È una storia di burocrazia, un distillato di burocrazia. Ed è toccato al Tar di Bari metterci le mani e risolverla. Dopo aver già concesso la sospensiva, qualche giorno fa i giudici amministrativi (seconda sezione, presidente Serlenga) hanno restituito il porto d’armi al Farmacista, non senza sottolineare «la grave anomalia della situazione».

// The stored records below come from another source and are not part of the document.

-- ==== Sys2Proof/Machine/Band.lean ====
section
/-!
DEFINITION. Configuration: SETBAND.MIN, SETBAND.MAX and INIT (spec/46_config.md), and the completion
of an illegal command word (spec/30_encoding.md R105).
-/

namespace Sys2Proof.Machine

/-- `CLAMP_DELTA = HZ(100)`, raw FQ (spec/00_scope.md R10). -/
def clampDelta : Int := Config.params.clampDeltaHz * 2 ^ Config.params.frac

/-- Write the band. -/
def Engine.withBand (e : Engine) (lo hi : Int) : Engine :=
  { e with minFreq := BitVec.ofInt 32 lo, maxFreq := BitVec.ofInt 32 hi }

/-- The requested band if it keeps `min < max` (R181); else the band of `clamp`, applied and
reported as `RejectedClamp` (R182). -/
def Engine.setBand (e : Engine) (clamp : Int → Int → Int × Int) : StageEnd :=
  let a := e.reqMinOp
  let b := e.reqMaxOp
  if a < b then .done (e.withBand a b)
  else .raised .rejectedClamp (e.withBand (clamp a b).1 (clamp a b).2)

/-- SETBAND.MIN: the minimum is clamped to the maximum less 100 Hz (R182). -/
def execSetbandMin (s : State) : Host.Outcome State Fault Refusal :=
  s.completeActive (fun _ e => (e.setBand (fun _ b => (b - clampDelta, b))).complete)

/-- SETBAND.MAX: the maximum is clamped to the minimum plus 100 Hz (R182). -/
def execSetbandMax (s : State) : Host.Outcome State Fault Refusal :=
  s.completeActive (fun _ e => (e.setBand (fun a _ => (a, a + clampDelta))).complete)

/-- INIT (R184): `ResetState` except that `CMD` holds the INIT word; the contents of `RAW` go with the
rest (log 14). -/
def execInit (s : State) : Host.Outcome State Fault Refusal :=
  s.completeActive (fun _ e => { e.toReset with cmd := encode .init }.done false)

/-- An accepted illegal word completes with `IllegalCommand` and no other change of state
(spec/30_encoding.md R105). -/
def execIllegal (s : State) : Host.Outcome State Fault Refusal :=
  s.completeActive (fun _ e => e.raise .illegalCommand 0 false)

end Sys2Proof.Machine
end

Per la Prefettura, infatti, il Farmacista «non ha bisogno di andare armato», perché altrimenti - la burocrazia! - non si tratterebbe di difesa personale, ma di una attività di scorta. E comunque, secondo l’ufficio territoriale del governo, i farmaci scaduti, in quanto scaduti, sarebbero «inattivi»: circostanza che il Tar non ha considerato corretta. I carabinieri, invece, erano di parere opposto: esiste un «pericolo» per chi è incaricato di svolgere un servizio pubblico come quello di distruggere gli stupefacenti scaduti. Un pericolo che la legge prevede, demandando però alle forze dell’ordine di farsene carico. Ma siccome non ci sono soldi, le scorte non si fanno e il Farmacista deve farsi 400 km andata e ritorno con la sua macchina. Sperando di non dover mai usare quella pistola.
m.s.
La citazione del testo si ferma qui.